The UHPLC-Q Exactive HF-X system (Thermo Scientific, USA) was employed to analyze the metabolites of Z. nitidum seed embryos. The chromatographic column conditions were as follows: ACQUITY UPLC HSS T3 column (100 mm × 2.1 mm, 1.8 µm, Waters, Milford, USA); column temperature, 40°C; mobile phase A, 95% water + 5% acetonitrile (containing 0.1% formic acid); mobile phase B, 47.5% acetonitrile + 47.5% isopropanol + 5% water (containing 0.1% formic acid); and injection volume, 3 μL. For mass spectrometric detection, samples were ionized via ESI. The irons were scanned using both positive and negative modes at a resolution of 60,000 and scan range of 70–1,050 m/z. The flow rates of sheath gas and aux gas were 50 and 13 arb, respectively, and the temperature was 425°C.

2.5 Statistical analysis

The hormone data were presented as mean ± standard deviation. Means were compared using one-way analysis of variance via SPSS 23.0. The DAMs of the metabolome were screened via principal component analysis (PCA), partial least squares discriminant analysis (PLS-DA) and orthogonal partial least squares discriminant analysis (OPLS-DA). The metabolites with a p-value of ≤ 0.05 and VIP ≥ 1 were considered to indicate a significant difference. The publicly available metabolite databases (http://www.hmdb.ca/and https://metlin.scripps.edu/) were used to annotate DAMs, and the Kyoto Encyclopedia of Genes and Genomes (KEGG) database was used to analyze the identified DAMs.

3. Results

3.1 Seed germination process

The Z. nitidum seeds were first stratified for 1 month. The stratified seeds had already begun to germinate on the 10th day, with a rapid germination period of 10–20 days and a germination rate of 41.7% at the end of 30 days (). The results revealed that treatment with 50–400 mg/L GA3 significantly increased the germination rate compared with treatment with water, and GA3 exerted the optimal effect on germination at a concentration of 100 mg/L. Therefore, in this study, we sampled seeds at three important time points during the germination process to analyze the changes in metabolites: Sa, dry seeds (i.e., seeds in the initial state); Sb, stratified seeds (i.e., Sa immersed in 100 mg/L GA3 for 48 h and then stratified at 15°C for 30 days); Sc, germinated seeds (i.e., Sb placed on a sand bed at 25°C for 15 days, with the radicle growing to a length of approximately 2 mm).
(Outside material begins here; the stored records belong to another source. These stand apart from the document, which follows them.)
theorem State.finished_mem (s : State) : s.finished.mem = s.mem := by
  rw [State.finished, State.serialise_mem, State.padAll_mem]

section
variable {s t : State}

theorem SameComputation.mem_eq (same : SameComputation s t) : s.mem = t.mem := by
  obtain ⟨-, -, -, -, mem⟩ := same
  exact mem

/-- The end of a command writes nothing of the computation. -/
theorem SameComputation.complete (same : SameComputation s t) (e : ErrCode) :
    SameComputation (s.complete e) (t.complete e) := same

/-- Input bytes keep the agreement: what they leave is where the agreeing pending bytes lead. -/
theorem SameComputation.absorbAll (same : SameComputation s t) (bs : List Byte) :
    SameComputation (s.absorbAll bs) (t.absorbAll bs) := by
  obtain ⟨h, pl, tb, pending, mem⟩ := sameComputation_iff.1 same
  have left := s.stands_pending.absorbAll bs
  have right := t.stands_pending.absorbAll bs
  rw [← h, ← pending] at right
  refine sameComputation_iff.2 ⟨?_, ?_, ?_, ?_, ?_⟩
  · rw [left.h_eq, right.h_eq]
  · exact Fin.ext (left.pl_eq.trans right.pl_eq.symm)
  · rw [State.absorbAll_tb, State.absorbAll_tb, tb]
  · rw [left.pending_eq, right.pending_eq]
  · rw [State.absorbAll_mem, State.absorbAll_mem, mem]

theorem SameComputation.finished_dout (same : SameComputation s t) : s.finished.dout = t.finished.dout := by
  obtain ⟨h, pl, tb, pending, -⟩ := sameComputation_iff.1 same
  rw [State.finished_dout, State.finished_dout, h, pl, tb, pending]

/-- After `REINIT` only memory can tell two states apart. -/
theorem sameComputation_reinit (mem : s.mem = t.mem) : SameComputation s.reinit t.reinit :=
  ⟨rfl, rfl, rfl, fun i lt => absurd lt (Fin.not_lt_zero i), mem⟩

theorem sameComputation_finishEnd (mem : s.mem = t.mem) : SameComputation s.finishEnd t.finishEnd :=
  sameComputation_reinit mem

/-! ### Commands -/

/-- Two runs of a command that hold the same computation after it, or have no meaning for the same reason. -/
def SameAnswer (r r' : Result) : Prop :=
  (∃ s t, r = .next s ∧ r' = .next t ∧ SameComputation s t) ∨ ∃ e, r = .refused e ∧ r' = .refused e

theorem SameComputation.answer (same : SameComputation s t) : SameAnswer (.next s) (.next t) :=
  .inl ⟨s, t, rfl, rfl, same⟩

theorem execReset_sameAnswer (same : SameComputation s t) : SameAnswer (execReset s) (execReset t) := by
  have after : SameComputation { s.reinit with fin := false } { t.reinit with fin := false } :=
    sameComputation_reinit same.mem_eq
  exact (after.complete .ok).answer

/-- R124: `FIN`, which an `UPDATE` clears, is no part of the computation. -/
theorem execUpdate_sameAnswer (p : Bool) (same : SameComputation s t) (opr : s.opr = t.opr) :
    SameAnswer (execUpdate p s) (execUpdate p t) := by
  have cleared : SameComputation { s with fin := false } { t with fin := false } := same
  have fed := (cleared.absorbAll (inputBytes s.opr s.mem)).complete .ok
  have bytes : inputBytes t.opr t.mem = inputBytes s.opr s.mem := by rw [opr, same.mem_eq]
  have check : updateCheck p t.opr = updateCheck p s.opr := by rw [opr]
  rw [execUpdate, execUpdate, check, bytes]
  cases updateCheck p s.opr with
  | raise e => exact (same.complete e).answer
  | nothing => exact (same.complete .ok).answer
  | run => exact fed.answer
  | wraps => exact .inr ⟨.bufferWraps, rfl, rfl⟩

theorem execFinish_sameAnswer (same : SameComputation s t) : SameAnswer (execFinish s) (execFinish t) := by
  have mem : s.finished.mem = t.finished.mem := by rw [State.finished_mem, State.finished_mem, same.mem_eq]
  exact (sameComputation_finishEnd mem).answer

/-- R127: the bytes stored are those of the same digest. -/
theorem execFinishto_sameAnswer (p : Bool) (same : SameComputation s t) (opr : s.opr = t.opr) :
    SameAnswer (execFinishto p s) (execFinishto p t) := by
  have stored : storeDigest t.opr t.finished.dout t.mem = storeDigest s.opr s.finished.dout s.mem := by
    rw [opr, same.finished_dout, same.mem_eq]
  have check : finishtoCheck p t.opr = finishtoCheck p s.opr := by rw [opr]
  cases verdict : finishtoCheck p s.opr with
  | run =>
    rw [execFinishto_of_run verdict, execFinishto_of_run (check.trans verdict), stored]
    generalize storeDigest s.opr s.finished.dout s.mem = m
    exact (sameComputation_finishEnd (s := { s.finished with mem := m }) (t := { t.finished with mem := m }) rfl).answer
  | raise e =>
    simp only [execFinishto, check, verdict]
    exact (same.complete e).answer
  | nothing => exact absurd verdict finishtoCheck_ne_nothing
  | wraps =>
    simp only [execFinishto, check, verdict]
    exact .inr ⟨.bufferWraps, rfl, rfl⟩

/-- With the same operands every command keeps the agreement, or has no meaning in either state. -/
theorem exec_sameAnswer {i : Instr} (cmd : isCommand i = true) (same : SameComputation s t) (opr : s.opr = t.opr) :
    SameAnswer (exec i s) (exec i t) := by
  cases i with
  | getdlen | getblen | illegal w => exact SameComputation.answer same
  | reset => exact execReset_sameAnswer same
  | update p => exact execUpdate_sameAnswer p same opr
  | finish => exact execFinish_sameAnswer same
  | finishto p => exact execFinishto_sameAnswer p same opr
  | _ => cases cmd

end

/-! ### Command sequences -/

theorem exec_finish (s : State) : exec .finish s = .next s.finished.finishEnd := rfl

theorem State.finishEnd_dout (s : State) : s.finishEnd.dout = s.dout := rfl

theorem digestAfter_nil (s : State) : digestAfter [] s = some s.finished.dout := by
  rw [digestAfter, exec_finish, ← State.finishEnd_dout]

/-- A command that has a meaning leads on to the commands after it. -/
theorem digestAfter_cons_of_next {s t : State} {o : Operands} {w : Word} (cs : List (Operands × Word))
    (run : exec (decodeCmd w) { s with opr := o } = .next t) : digestAfter ((o, w) :: cs) s = digestAfter cs t := by
  rw [digestAfter, run]

theorem digestAfter_cons_of_refused {s : State} {o : Operands} {w : Word} {e : Refusal} (cs : List (Operands × Word))
    (run : exec (decodeCmd w) { s with opr := o } = .refused e) : digestAfter ((o, w) :: cs) s = none := by
  rw [digestAfter, run]

/-- Settles O29: every command keeps "the two states hold the same computation", on which the digest of a finish
depends. -/
theorem staleStateNeverReachesADigest : Obligations.StaleStateNeverReachesADigest := by
  intro s t cs same
  induction cs generalizing s t with
  | nil => rw [digestAfter_nil, digestAfter_nil, same.finished_dout]
  | cons c cs ih =>
    obtain ⟨o, w⟩ := c
    have same' : SameComputation { s with opr := o } { t with opr := o } := same
    rcases exec_sameAnswer (isCommand_decodeCmd w) same' rfl with ⟨s', t', hs, ht, after⟩ | ⟨e, hs, ht⟩
    · rw [digestAfter_cons_of_next cs hs, digestAfter_cons_of_next cs ht, ih s' t' after]
    · rw [digestAfter_cons_of_refused cs hs, digestAfter_cons_of_refused cs ht]

end Sys2Proof.Machine

/-! ## The 16-word window (spec/10_state.md R29) -/

namespace Sys2Proof.Machine

/-- The pair of window and working registers before round `n`: the window holds the last 16 of the schedule words
known by then, word `j` in cell `j mod 16`. -/
structure WindowAtRound (h : Vector Word 5) (pb : Vector Byte 64) (n m : Nat) (x : Vector Word 16 × Vector Word 5) :
    Prop where
  v_eq : x.2 = roundsFn h pb n
  w_eq : ∀ j < m, m ≤ j + 16 → (x.1[j % 16]?).getD 0#32 = (schedule pb).getD j 0#32

section
variable {h : Vector Word 5} {pb : Vector Byte 64} {n m : Nat} {x : Vector Word 16 × Vector Word 5}

/-- The word `d` before word `t`, while it is in the window. -/
theorem WindowAtRound.windowAt_eq (at_n : WindowAtRound h pb n m x) {t d : Nat} (lt : t - d < m)
    (ge : m ≤ t - d + 16) : windowAt x.1 t d = (schedule pb).getD (t - d) 0#32 := at_n.w_eq (t - d) lt ge

/-- The new word takes the cell of the word 16 before it, which the recurrence (R158) still reads. -/
def windowExtend (w : Vector Word 16) (t : Nat) : Vector Word 16 :=
  w.setIfInBounds (t % 16)
    (rotl 1 (windowAt w t 3 ^^^ windowAt w t 8 ^^^ windowAt w t 14 ^^^ windowAt w t 16))

theorem windowTurn_eq (x : Vector Word 16 × Vector Word 5) (t : Nat) :
    windowTurn x t =
      (if 16 ≤ t then windowExtend x.1 t else x.1,
        roundWords (stageOf t).1 (stageOf t).2 (windowAt (if 16 ≤ t then windowExtend x.1 t else x.1) t 0) x.2) := rfl

theorem WindowAtRound.extend (ge : 16 ≤ n) (lt : n < 80) (before : WindowAtRound h pb n n x) :
    WindowAtRound h pb n (n + 1) (windowExtend x.1 n, x.2) := by
  refine ⟨before.v_eq, fun j hj near => ?_⟩
  show ((windowExtend x.1 n)[j % 16]?).getD 0#32 = _
  by_cases new : n = j
  · subst new
    rw [windowExtend, Vector.getElem?_setIfInBounds_self_of_lt (Nat.mod_lt n (by decide)), Option.getD_some,
      schedule_getD_of_ge ge lt, before.windowAt_eq (by omega) (by omega), before.windowAt_eq (by omega) (by omega),
      before.windowAt_eq (by omega) (by omega), before.windowAt_eq (by omega) (by omega)]
  · rw [windowExtend, Vector.getElem?_setIfInBounds_ne (by omega)]
    exact before.w_eq j (by omega) (by omega)

theorem WindowAtRound.round (have_n : n < m) (near : m ≤ n + 16) (before : WindowAtRound h pb n m x) :
    WindowAtRound h pb (n + 1) m (x.1, roundWords (stageOf n).1 (stageOf n).2 (windowAt x.1 n 0) x.2) := by
  refine ⟨?_, before.w_eq⟩
  show roundWords _ _ _ _ = _
  rw [before.windowAt_eq have_n near, before.v_eq, roundsFn_succ]
  rfl

/-- One turn on the window goes from round to round, as the turn on the schedule file does. -/
theorem WindowAtRound.turn (lt : n < 80) (before : WindowAtRound h pb n (max 16 n) x) :
    WindowAtRound h pb (n + 1) (max 16 (n + 1)) (windowTurn x n) := by
  rw [windowTurn_eq]
  by_cases ge : 16 ≤ n
  · rw [if_pos ge, max_eq_right (by omega)]
    rw [max_eq_right ge] at before
    exact (before.extend ge lt).round (by omega) (by omega)
  · rw [if_neg ge, max_eq_left (by omega)]
    rw [max_eq_left (by omega)] at before
    exact before.round (by omega) (by omega)

end

theorem windowAtRound_load (h : Vector Word 5) (pb : Vector Byte 64) :
    WindowAtRound h pb 0 16 (Vector.ofFn fun t => blockWord pb t, h) := by
  refine ⟨rfl, fun j lt _ => ?_⟩
  rw [schedule_getD_of_lt lt]
  simp [Nat.mod_eq_of_lt lt, lt]

theorem windowAtRound_turns (h : Vector Word 5) (pb : Vector Byte 64) {n : Nat} (le : n ≤ 80) :
    WindowAtRound h pb n (max 16 n)
      ((List.range n).foldl windowTurn (Vector.ofFn fun t => blockWord pb t, h)) := by
  induction n with
  | zero => exact windowAtRound_load h pb
  | succ n ih =>
    rw [List.range_succ, List.foldl_append]
    exact (ih (by omega)).turn (by omega)

/-- Settles O39: after each round both hold the working registers of the whole schedule. -/
theorem sixteenWordWindowIsIndistinguishable : Obligations.SixteenWordWindowIsIndistinguishable := by
  intro s
  rw [State.compress_h_eq_compressFn, compressFn_eq, windowCompress, (windowAtRound_turns s.h s.pb le_rfl).v_eq]

end Sys2Proof.Machine

/-! ## The invariant of the machine (spec/10_state.md R23, R26, R30, R31, 42_buffering_padding.md R187) -/

namespace Sys2Proof.Machine

/-- An answer that keeps the invariant: no fault, and a next state of the invariant. -/
def KeepsInv : Result → Prop
  | .next t => t.Inv
  | .fault _ => False
  | .refused _ => True

theorem KeepsInv.next {t : State} (inv : t.Inv) : KeepsInv (.next t) := inv

theorem KeepsInv.inv_of_next {r : Result} {t : State} (keeps : KeepsInv r) (h : r = .next t) : t.Inv := by
  rw [h] at keeps
  exact keeps

/-! ### What the invariant says before and after a command -/

/-- What the invariant says of the state between commands, beside `PHASE` and `BUSY`. -/
structure State.Resting (s : State) : Prop where
  wf : s.mem.wf = true
  t_le : s.dp.t.toNat ≤ 80
  counts : s.countsAgree
  fresh : s.finIsFresh

/-- The end of a command (R120) is a state of the invariant. -/
theorem State.Resting.complete {s : State} (rest : s.Resting) (e : ErrCode) : (s.complete e).Inv :=
  ⟨rest.wf, by simp, rest.t_le, rest.counts, rest.fresh⟩

/-- An idle core rests, whatever it holds beside. -/
theorem State.Resting.idle {s : State} (rest : s.Resting) (busy : s.busy = false) (phase : s.phase = .idle) :
    s.Inv := by
  refine ⟨rest.wf, by simp [busy, phase], rest.t_le, ?_⟩
  rw [State.phaseInv, phase]
  exact ⟨rest.counts, rest.fresh⟩

/-- R31: an idle core is in `PHASE = IDLE`. -/
theorem State.Inv.phase_of_idle {s : State} (inv : s.Inv) (idle : s.busy = false) : s.phase = .idle := by
  obtain ⟨-, idle_iff, -, -⟩ := inv
  exact idle_iff.1 idle

theorem State.Inv.resting_of_idle {s : State} (inv : s.Inv) (idle : s.busy = false) : s.Resting := by
  have phase := inv.phase_of_idle idle
  obtain ⟨wf, -, t_le, now⟩ := inv
  rw [State.phaseInv, phase] at now
  obtain ⟨counts, fresh⟩ := now
  exact ⟨wf, t_le, counts, fresh⟩

/-- A command under way, in the phase `p`. -/
theorem State.walking_inv {s : State} {p : Phase} {c : Scratch} (wf : s.mem.wf = true) (t_le : s.dp.t.toNat ≤ 80)
    (ne : p ≠ .idle) (now : (s.walking p c).phaseInv) : (s.walking p c).Inv :=
  ⟨wf, iff_of_false (by simp [State.walking]) ne, t_le, now⟩

/-- Every busy core is a command under way. -/
theorem State.exists_walking {s : State} (busy : s.busy = true) : ∃ u p c, s = State.walking u p c :=
  ⟨s, s.phase, s.scratch, by rw [State.walking, ← busy]⟩

/-- After `REINIT` the digest state is the initial one, with `FIN` either way. -/
theorem State.resting_of_reinit {s : State} (f : Bool) (wf : s.mem.wf = true) (t_le : s.dp.t.toNat ≤ 80) :
    State.Resting { s.reinit with fin := f } := ⟨wf, t_le, rfl, fun _ => ⟨rfl, rfl, rfl⟩⟩

theorem State.finishEnd_inv {s : State} (wf : s.mem.wf = true) (t_le : s.dp.t.toNat ≤ 80) : s.finishEnd.Inv :=
  (State.resting_of_reinit true wf t_le).complete .ok

/-! ### Bytes -/

/-- R30: a byte leaves `T` in its range, with a block compressed or not. -/
theorem State.putByte_t_le {s : State} (t_le : s.dp.t.toNat ≤ 80) (b : Byte) : (s.putByte b).dp.t.toNat ≤ 80 := by
  by_cases full : s.pl = 63
  · rw [State.putByte_of_eq full]
    show (s.putCell b).compress.dp.t.toNat ≤ 80
    rw [State.compress_dp_t]
    decide
  · rw [State.putByte_of_ne full]
    exact t_le

theorem State.putAll_t_le {s : State} (t_le : s.dp.t.toNat ≤ 80) (bs : List Byte) :
    (s.putAll bs).dp.t.toNat ≤ 80 :=
  List.foldlRecOn (motive := fun u : State => u.dp.t.toNat ≤ 80) bs _ t_le fun _ le b _ => State.putByte_t_le le b

theorem State.finished_t_le {s : State} (t_le : s.dp.t.toNat ≤ 80) : s.finished.dp.t.toNat ≤ 80 := by
  rw [State.finished, State.serialise_dp, State.padAll_eq_putAll]
  exact State.putAll_t_le t_le _

/-- R26 item 2: the two counts of a message byte agree. -/
theorem State.absorb_countsAgree {s : State} (counts : s.countsAgree) (b : Byte) : (s.absorb b).countsAgree := by
  have pl : (s.absorb b).pl.val = (s.pl.val + 1) % 64 := State.putByte_pl_val _ b
  unfold State.countsAgree at counts ⊢
  rw [pl, State.absorb_tb, BitVec.toNat_add, show (8#64).toNat = 8 from rfl]
  omega

/-- With `FIN` cleared, input bytes keep a resting state resting (R124). -/
theorem State.Resting.absorbAll {s : State} (rest : s.Resting) (bs : List Byte) :
    State.Resting ({ s with fin := false }.absorbAll bs) := by
  refine ⟨by simpa using rest.wf, ?_, ?_, fun fin => by simp at fin⟩
  · exact List.foldlRecOn (motive := fun u : State => u.dp.t.toNat ≤ 80) bs _ rest.t_le
      fun u le b _ => State.putByte_t_le (s := State.counted u) le b
  · exact List.foldlRecOn (motive := State.countsAgree) bs _ rest.counts
      fun _ counts b _ => State.absorb_countsAgree counts b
Figure 1. Germination process of Z. nitidum seeds. (a) germination rate, (b) Appearance of the three seed samples analyzed in this study (Sa: dry seeds; Sb: stratified seeds; Sc: Germinated seeds.).

Figure 1. Germination process of Z. nitidum seeds. (a) germination rate, (b) Appearance of the three seed samples analyzed in this study (Sa: dry seeds; Sb: stratified seeds; Sc: Germinated seeds.).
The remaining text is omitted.